━━━━━ Exercise input

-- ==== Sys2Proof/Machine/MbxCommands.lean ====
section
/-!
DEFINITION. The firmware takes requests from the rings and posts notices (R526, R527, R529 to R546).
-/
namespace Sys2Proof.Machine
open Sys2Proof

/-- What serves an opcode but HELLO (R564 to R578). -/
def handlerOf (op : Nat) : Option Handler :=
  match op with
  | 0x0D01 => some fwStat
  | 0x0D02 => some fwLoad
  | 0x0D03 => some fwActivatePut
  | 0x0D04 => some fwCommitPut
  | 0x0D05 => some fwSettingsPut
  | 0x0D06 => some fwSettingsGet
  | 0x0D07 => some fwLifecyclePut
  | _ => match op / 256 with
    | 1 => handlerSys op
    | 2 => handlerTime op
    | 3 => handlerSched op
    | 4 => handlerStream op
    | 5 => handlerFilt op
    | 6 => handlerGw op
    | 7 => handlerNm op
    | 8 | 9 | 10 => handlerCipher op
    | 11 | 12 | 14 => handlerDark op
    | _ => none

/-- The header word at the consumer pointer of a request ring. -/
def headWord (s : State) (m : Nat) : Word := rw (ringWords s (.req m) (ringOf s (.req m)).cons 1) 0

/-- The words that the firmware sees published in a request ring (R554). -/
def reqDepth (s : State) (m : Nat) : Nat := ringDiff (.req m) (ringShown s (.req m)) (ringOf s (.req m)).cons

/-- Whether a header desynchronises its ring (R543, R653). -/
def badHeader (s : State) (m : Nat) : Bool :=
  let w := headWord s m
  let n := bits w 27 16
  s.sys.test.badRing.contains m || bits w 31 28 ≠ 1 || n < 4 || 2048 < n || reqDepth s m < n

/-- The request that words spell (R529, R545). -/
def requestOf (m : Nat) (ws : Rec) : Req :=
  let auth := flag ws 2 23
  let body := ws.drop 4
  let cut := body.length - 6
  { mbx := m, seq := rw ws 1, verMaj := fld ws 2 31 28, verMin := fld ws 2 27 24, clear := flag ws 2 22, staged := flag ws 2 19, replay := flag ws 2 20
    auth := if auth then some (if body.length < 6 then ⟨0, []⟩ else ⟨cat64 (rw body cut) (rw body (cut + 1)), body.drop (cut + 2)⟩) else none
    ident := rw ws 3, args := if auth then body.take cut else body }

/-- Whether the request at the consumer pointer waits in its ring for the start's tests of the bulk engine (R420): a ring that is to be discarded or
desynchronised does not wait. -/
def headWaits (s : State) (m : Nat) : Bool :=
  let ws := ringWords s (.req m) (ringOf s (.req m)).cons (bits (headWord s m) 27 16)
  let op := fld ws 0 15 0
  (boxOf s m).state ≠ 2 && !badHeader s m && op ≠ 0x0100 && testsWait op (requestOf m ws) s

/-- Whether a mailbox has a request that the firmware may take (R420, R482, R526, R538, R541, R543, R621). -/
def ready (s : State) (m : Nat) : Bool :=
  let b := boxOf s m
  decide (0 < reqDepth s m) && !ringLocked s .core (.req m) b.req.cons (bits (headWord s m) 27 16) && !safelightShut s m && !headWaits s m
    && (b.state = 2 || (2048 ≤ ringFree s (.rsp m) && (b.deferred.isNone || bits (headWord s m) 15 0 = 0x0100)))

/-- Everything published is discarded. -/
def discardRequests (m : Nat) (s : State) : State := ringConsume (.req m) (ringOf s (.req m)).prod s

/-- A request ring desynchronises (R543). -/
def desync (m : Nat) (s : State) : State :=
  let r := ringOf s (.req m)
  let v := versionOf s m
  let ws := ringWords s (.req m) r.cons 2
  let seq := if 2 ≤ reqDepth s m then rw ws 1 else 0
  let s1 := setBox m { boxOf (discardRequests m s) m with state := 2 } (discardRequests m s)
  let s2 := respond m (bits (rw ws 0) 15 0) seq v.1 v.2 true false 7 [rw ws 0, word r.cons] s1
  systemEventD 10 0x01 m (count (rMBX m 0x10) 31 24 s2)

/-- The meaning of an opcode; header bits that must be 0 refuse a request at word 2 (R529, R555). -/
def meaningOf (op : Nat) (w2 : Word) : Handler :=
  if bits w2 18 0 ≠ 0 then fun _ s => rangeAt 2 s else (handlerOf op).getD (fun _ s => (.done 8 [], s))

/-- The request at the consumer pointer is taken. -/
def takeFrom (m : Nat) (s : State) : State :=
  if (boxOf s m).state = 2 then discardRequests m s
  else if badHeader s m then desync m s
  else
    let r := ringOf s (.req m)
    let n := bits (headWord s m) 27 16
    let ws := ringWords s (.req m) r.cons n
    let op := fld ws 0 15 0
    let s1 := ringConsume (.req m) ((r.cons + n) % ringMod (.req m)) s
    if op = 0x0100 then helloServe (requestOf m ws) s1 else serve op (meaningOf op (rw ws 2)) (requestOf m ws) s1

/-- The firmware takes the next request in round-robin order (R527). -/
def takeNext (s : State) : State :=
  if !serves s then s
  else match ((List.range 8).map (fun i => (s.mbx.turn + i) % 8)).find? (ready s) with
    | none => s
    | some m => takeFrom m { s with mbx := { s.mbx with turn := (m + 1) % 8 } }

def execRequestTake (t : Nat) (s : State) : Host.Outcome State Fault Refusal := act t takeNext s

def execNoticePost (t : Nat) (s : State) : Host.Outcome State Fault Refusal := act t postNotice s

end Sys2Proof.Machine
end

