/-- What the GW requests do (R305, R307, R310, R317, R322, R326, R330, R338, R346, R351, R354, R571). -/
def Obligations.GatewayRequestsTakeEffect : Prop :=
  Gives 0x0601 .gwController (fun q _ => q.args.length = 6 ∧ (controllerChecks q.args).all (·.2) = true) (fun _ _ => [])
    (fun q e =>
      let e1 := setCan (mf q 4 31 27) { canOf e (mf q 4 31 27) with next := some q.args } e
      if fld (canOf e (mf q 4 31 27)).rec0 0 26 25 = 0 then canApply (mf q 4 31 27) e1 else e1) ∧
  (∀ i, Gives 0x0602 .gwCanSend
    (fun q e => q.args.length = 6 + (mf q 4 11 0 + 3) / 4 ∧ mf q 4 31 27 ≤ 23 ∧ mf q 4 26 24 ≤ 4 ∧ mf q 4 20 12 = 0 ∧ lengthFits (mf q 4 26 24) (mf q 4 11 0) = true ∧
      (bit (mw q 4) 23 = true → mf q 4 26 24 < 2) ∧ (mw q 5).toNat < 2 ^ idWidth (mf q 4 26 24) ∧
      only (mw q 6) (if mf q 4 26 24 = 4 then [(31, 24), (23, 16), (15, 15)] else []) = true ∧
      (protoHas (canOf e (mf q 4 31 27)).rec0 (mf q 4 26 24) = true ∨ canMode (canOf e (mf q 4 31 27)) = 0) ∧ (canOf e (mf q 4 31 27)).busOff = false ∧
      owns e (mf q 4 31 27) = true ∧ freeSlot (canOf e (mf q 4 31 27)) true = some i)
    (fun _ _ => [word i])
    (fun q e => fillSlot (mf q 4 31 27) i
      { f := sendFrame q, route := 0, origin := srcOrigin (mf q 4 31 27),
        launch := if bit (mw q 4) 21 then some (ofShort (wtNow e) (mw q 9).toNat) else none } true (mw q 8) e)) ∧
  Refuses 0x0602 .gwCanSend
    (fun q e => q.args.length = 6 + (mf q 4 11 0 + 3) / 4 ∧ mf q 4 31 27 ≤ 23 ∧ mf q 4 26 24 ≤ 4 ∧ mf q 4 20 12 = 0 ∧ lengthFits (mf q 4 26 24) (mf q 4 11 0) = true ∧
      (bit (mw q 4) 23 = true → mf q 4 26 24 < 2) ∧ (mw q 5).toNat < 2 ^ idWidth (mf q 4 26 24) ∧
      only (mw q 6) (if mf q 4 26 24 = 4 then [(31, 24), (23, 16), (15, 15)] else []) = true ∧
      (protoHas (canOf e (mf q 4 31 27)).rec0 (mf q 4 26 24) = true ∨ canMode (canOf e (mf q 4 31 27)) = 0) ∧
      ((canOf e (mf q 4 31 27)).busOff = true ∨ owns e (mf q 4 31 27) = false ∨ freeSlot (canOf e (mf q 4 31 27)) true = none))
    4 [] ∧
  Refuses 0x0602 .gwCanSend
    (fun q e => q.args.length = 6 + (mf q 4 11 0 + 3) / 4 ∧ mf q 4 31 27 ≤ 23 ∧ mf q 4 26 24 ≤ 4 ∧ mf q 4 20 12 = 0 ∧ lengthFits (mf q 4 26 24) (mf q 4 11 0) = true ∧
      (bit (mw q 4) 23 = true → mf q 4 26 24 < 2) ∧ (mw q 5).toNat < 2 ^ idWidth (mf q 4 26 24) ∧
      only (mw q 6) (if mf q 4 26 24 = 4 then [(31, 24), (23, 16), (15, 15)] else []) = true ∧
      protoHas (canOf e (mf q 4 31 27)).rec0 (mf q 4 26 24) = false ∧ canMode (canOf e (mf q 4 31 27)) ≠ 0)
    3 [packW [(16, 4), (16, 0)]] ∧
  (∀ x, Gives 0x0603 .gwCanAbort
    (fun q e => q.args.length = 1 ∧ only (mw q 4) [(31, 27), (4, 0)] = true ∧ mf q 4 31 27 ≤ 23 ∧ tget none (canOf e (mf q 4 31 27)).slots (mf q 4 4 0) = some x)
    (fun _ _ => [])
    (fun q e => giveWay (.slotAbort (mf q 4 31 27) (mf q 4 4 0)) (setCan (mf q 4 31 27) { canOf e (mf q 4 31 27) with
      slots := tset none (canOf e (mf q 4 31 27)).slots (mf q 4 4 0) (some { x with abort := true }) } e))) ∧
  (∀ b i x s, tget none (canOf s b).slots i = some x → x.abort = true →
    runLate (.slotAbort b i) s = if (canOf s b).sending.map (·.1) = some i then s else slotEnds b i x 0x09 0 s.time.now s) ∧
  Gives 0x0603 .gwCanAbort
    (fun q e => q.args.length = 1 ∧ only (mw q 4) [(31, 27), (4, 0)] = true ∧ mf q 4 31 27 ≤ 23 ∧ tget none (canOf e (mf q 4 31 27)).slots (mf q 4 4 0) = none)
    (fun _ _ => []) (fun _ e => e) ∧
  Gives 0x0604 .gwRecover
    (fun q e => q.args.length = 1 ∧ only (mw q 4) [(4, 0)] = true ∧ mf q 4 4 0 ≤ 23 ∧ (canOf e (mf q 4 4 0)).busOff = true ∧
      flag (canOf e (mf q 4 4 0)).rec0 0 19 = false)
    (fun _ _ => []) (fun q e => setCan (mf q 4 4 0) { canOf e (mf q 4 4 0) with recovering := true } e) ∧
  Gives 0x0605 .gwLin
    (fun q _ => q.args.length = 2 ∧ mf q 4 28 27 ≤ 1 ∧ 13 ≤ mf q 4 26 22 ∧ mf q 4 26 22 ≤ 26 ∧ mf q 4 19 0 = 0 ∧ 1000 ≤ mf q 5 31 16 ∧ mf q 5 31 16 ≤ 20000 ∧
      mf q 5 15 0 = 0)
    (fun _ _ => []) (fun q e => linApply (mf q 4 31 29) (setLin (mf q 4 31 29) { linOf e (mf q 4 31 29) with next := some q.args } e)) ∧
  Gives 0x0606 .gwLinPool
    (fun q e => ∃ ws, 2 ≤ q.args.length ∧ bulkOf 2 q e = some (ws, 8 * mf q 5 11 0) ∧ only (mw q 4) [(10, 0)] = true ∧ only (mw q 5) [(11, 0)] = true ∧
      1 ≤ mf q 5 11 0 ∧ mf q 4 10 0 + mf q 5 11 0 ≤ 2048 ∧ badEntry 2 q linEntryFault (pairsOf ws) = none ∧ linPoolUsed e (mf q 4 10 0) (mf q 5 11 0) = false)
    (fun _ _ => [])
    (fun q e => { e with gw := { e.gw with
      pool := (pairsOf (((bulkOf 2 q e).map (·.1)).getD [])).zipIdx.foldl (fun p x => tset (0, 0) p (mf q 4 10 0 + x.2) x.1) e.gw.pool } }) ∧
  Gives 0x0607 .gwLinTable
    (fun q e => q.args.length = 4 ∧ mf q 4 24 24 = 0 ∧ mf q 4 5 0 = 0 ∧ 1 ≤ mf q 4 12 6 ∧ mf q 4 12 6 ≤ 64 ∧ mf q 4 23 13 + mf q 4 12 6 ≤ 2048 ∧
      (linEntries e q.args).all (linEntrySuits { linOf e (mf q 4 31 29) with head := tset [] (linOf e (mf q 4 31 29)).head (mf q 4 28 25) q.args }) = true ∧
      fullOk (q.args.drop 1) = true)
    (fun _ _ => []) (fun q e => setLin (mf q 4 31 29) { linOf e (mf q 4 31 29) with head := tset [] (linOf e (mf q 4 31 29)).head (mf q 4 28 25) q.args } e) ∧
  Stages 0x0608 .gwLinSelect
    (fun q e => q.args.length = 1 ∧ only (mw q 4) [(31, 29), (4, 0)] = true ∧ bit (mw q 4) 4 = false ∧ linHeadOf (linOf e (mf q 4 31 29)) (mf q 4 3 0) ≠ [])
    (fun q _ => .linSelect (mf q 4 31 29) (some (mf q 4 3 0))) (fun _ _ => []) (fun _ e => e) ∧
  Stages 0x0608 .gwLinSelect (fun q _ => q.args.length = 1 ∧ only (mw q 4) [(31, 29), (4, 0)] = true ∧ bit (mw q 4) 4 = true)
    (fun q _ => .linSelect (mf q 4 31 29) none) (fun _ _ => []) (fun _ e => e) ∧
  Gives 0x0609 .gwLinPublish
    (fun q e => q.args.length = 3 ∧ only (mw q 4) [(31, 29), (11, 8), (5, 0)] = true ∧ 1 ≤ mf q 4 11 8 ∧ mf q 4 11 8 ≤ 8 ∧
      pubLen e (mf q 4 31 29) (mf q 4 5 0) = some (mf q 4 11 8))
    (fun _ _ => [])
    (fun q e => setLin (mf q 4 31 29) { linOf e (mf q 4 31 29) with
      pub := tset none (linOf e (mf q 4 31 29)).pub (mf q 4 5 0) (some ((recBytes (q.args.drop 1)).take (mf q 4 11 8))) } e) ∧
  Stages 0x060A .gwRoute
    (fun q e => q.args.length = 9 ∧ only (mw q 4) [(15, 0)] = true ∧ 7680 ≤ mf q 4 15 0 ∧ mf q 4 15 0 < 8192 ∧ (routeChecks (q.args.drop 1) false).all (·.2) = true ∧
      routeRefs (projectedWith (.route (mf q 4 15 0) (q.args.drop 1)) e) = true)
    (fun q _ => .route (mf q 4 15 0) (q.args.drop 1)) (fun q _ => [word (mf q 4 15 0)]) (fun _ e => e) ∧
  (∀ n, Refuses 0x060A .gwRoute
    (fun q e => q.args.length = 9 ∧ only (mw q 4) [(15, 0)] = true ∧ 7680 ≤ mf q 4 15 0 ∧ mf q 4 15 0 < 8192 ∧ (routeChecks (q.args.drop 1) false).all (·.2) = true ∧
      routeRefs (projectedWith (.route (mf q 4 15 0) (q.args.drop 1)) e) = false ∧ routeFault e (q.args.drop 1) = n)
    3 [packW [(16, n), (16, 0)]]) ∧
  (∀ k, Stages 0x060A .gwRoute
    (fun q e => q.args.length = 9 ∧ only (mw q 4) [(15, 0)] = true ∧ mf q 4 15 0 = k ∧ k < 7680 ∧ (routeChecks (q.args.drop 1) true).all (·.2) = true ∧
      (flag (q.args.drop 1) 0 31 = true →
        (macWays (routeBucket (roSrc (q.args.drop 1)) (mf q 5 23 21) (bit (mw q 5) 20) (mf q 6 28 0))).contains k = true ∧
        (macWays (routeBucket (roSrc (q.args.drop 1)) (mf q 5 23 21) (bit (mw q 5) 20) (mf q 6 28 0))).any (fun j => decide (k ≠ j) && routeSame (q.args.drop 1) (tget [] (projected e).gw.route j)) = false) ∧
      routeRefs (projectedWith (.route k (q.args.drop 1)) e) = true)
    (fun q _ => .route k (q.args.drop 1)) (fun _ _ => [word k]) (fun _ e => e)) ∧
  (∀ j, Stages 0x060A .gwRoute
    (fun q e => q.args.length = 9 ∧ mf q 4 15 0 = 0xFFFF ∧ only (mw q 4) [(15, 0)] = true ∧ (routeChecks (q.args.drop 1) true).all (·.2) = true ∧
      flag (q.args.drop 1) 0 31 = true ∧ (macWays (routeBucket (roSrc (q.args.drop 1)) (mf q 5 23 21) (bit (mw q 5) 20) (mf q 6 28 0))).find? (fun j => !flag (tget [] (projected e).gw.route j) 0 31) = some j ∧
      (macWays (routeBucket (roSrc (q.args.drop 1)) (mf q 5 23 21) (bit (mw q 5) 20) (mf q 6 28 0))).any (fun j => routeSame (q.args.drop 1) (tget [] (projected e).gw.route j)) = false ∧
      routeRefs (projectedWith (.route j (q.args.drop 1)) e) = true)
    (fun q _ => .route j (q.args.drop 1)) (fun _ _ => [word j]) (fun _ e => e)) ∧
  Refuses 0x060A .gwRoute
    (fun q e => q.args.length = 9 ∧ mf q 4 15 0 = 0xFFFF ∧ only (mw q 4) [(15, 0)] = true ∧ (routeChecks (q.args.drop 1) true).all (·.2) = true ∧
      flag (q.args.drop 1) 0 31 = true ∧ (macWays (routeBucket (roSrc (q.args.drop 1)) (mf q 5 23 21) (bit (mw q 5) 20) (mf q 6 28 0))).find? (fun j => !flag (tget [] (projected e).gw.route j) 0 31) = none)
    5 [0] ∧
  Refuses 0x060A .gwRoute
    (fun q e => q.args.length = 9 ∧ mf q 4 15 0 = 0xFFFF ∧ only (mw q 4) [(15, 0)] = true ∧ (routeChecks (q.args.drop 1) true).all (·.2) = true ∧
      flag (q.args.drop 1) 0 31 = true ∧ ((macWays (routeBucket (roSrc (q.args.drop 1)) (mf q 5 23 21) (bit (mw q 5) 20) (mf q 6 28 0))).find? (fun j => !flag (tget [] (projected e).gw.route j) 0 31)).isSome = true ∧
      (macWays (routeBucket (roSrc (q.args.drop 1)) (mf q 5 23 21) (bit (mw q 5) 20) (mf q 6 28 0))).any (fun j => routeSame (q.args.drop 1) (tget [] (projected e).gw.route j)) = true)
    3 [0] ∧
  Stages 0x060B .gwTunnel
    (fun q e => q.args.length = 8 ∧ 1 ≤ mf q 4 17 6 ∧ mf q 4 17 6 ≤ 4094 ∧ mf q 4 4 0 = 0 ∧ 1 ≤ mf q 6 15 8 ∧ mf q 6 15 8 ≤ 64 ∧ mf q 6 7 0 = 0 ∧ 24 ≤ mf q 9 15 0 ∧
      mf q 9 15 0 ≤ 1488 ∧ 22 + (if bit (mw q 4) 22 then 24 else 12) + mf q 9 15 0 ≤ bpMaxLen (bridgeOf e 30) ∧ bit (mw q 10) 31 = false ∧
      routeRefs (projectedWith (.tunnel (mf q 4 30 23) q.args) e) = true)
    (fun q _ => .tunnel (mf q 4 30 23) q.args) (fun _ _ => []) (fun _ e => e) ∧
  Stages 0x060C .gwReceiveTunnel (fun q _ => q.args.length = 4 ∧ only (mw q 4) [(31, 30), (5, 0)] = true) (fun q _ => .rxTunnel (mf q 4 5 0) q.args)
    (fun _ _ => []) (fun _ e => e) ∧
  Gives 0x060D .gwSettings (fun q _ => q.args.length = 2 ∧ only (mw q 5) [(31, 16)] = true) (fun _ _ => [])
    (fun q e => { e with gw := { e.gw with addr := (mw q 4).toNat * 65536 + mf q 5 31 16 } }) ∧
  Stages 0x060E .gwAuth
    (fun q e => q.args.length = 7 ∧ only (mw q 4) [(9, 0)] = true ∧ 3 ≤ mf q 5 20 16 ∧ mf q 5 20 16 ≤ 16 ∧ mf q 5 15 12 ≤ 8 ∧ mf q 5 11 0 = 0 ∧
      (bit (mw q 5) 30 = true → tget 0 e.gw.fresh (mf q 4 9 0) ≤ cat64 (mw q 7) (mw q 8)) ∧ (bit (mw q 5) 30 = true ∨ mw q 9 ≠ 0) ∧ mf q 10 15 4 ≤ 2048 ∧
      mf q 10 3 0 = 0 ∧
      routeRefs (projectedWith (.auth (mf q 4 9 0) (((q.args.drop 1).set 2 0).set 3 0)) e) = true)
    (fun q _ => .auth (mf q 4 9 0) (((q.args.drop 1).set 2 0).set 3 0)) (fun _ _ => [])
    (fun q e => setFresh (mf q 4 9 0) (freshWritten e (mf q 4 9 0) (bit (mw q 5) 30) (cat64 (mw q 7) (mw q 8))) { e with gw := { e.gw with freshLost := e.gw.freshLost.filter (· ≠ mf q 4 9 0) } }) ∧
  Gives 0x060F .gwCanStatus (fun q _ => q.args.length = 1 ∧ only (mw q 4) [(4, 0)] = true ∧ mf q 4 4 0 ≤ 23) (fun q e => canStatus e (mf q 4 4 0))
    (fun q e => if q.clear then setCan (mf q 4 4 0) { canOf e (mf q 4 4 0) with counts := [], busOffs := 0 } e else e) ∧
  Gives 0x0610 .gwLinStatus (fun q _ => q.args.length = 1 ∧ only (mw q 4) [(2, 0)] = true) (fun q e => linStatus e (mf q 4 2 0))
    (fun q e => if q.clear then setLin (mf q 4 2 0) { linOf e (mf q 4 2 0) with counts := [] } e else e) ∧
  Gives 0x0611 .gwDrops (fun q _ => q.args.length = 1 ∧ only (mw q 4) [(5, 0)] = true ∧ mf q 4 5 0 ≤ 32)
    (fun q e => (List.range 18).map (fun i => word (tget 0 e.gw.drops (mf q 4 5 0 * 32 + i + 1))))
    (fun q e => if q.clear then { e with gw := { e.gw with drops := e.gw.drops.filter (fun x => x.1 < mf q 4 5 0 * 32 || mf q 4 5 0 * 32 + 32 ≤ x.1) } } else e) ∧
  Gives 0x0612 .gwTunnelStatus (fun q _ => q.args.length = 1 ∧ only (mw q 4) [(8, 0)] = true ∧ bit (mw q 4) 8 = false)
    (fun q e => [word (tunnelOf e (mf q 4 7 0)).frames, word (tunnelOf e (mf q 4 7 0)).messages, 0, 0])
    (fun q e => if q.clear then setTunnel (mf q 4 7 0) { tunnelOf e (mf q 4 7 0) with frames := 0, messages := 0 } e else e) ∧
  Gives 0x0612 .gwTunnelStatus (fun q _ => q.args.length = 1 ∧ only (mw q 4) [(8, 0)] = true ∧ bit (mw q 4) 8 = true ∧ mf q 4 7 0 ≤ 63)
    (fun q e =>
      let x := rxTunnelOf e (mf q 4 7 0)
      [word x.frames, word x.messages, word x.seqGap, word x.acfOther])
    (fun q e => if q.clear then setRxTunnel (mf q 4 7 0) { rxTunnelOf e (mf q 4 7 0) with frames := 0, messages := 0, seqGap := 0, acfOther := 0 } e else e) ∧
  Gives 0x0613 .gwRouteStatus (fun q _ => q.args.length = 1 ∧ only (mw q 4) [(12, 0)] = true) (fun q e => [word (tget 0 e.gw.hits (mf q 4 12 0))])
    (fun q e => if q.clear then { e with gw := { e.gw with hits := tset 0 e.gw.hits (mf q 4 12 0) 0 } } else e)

━━━━━━━━━━

> [Requirement]: Quote the data above verbatim from its first line to the line that includes "let ws := ringWords s (.req m) (ringOf", with both boundary lines retained.

> [Response]:
-- ==== Sys2Proof/Machine/MbxCommands.lean ====
section
/-!
DEFINITION. The firmware takes requests from the rings and posts notices (R526, R527, R529 to R546).
-/
namespace Sys2Proof.Machine
open Sys2Proof

/-- What serves an opcode but HELLO (R564 to R578). -/
def handlerOf (op : Nat) : Option Handler :=
  match op with
  | 0x0D01 => some fwStat
  | 0x0D02 => some fwLoad
  | 0x0D03 => some fwActivatePut
  | 0x0D04 => some fwCommitPut
  | 0x0D05 => some fwSettingsPut
  | 0x0D06 => some fwSettingsGet
  | 0x0D07 => some fwLifecyclePut
  | _ => match op / 256 with
    | 1 => handlerSys op
    | 2 => handlerTime op
    | 3 => handlerSched op
    | 4 => handlerStream op
    | 5 => handlerFilt op
    | 6 => handlerGw op
    | 7 => handlerNm op
    | 8 | 9 | 10 => handlerCipher op
    | 11 | 12 | 14 => handlerDark op
    | _ => none

/-- The header word at the consumer pointer of a request ring. -/
def headWord (s : State) (m : Nat) : Word := rw (ringWords s (.req m) (ringOf s (.req m)).cons 1) 0

/-- The words that the firmware sees published in a request ring (R554). -/
def reqDepth (s : State) (m : Nat) : Nat := ringDiff (.req m) (ringShown s (.req m)) (ringOf s (.req m)).cons

/-- Whether a header desynchronises its ring (R543, R653). -/
def badHeader (s : State) (m : Nat) : Bool :=
  let w := headWord s m
  let n := bits w 27 16
  s.sys.test.badRing.contains m || bits w 31 28 ≠ 1 || n < 4 || 2048 < n || reqDepth s m < n

/-- The request that words spell (R529, R545). -/
def requestOf (m : Nat) (ws : Rec) : Req :=
  let auth := flag ws 2 23
  let body := ws.drop 4
  let cut := body.length - 6
  { mbx := m, seq := rw ws 1, verMaj := fld ws 2 31 28, verMin := fld ws 2 27 24, clear := flag ws 2 22, staged := flag ws 2 19, replay := flag ws 2 20
    auth := if auth then some (if body.length < 6 then ⟨0, []⟩ else ⟨cat64 (rw body cut) (rw body (cut + 1)), body.drop (cut + 2)⟩) else none
    ident := rw ws 3, args := if auth then body.take cut else body }

/-- Whether the request at the consumer pointer waits in its ring for the start's tests of the bulk engine (R420): a ring that is to be discarded or
desynchronised does not wait. -/
def headWaits (s : State) (m : Nat) : Bool :=
  let ws := ringWords s (.req m) (ringOf s (.req m)).cons (bits (headWord s m) 27 16)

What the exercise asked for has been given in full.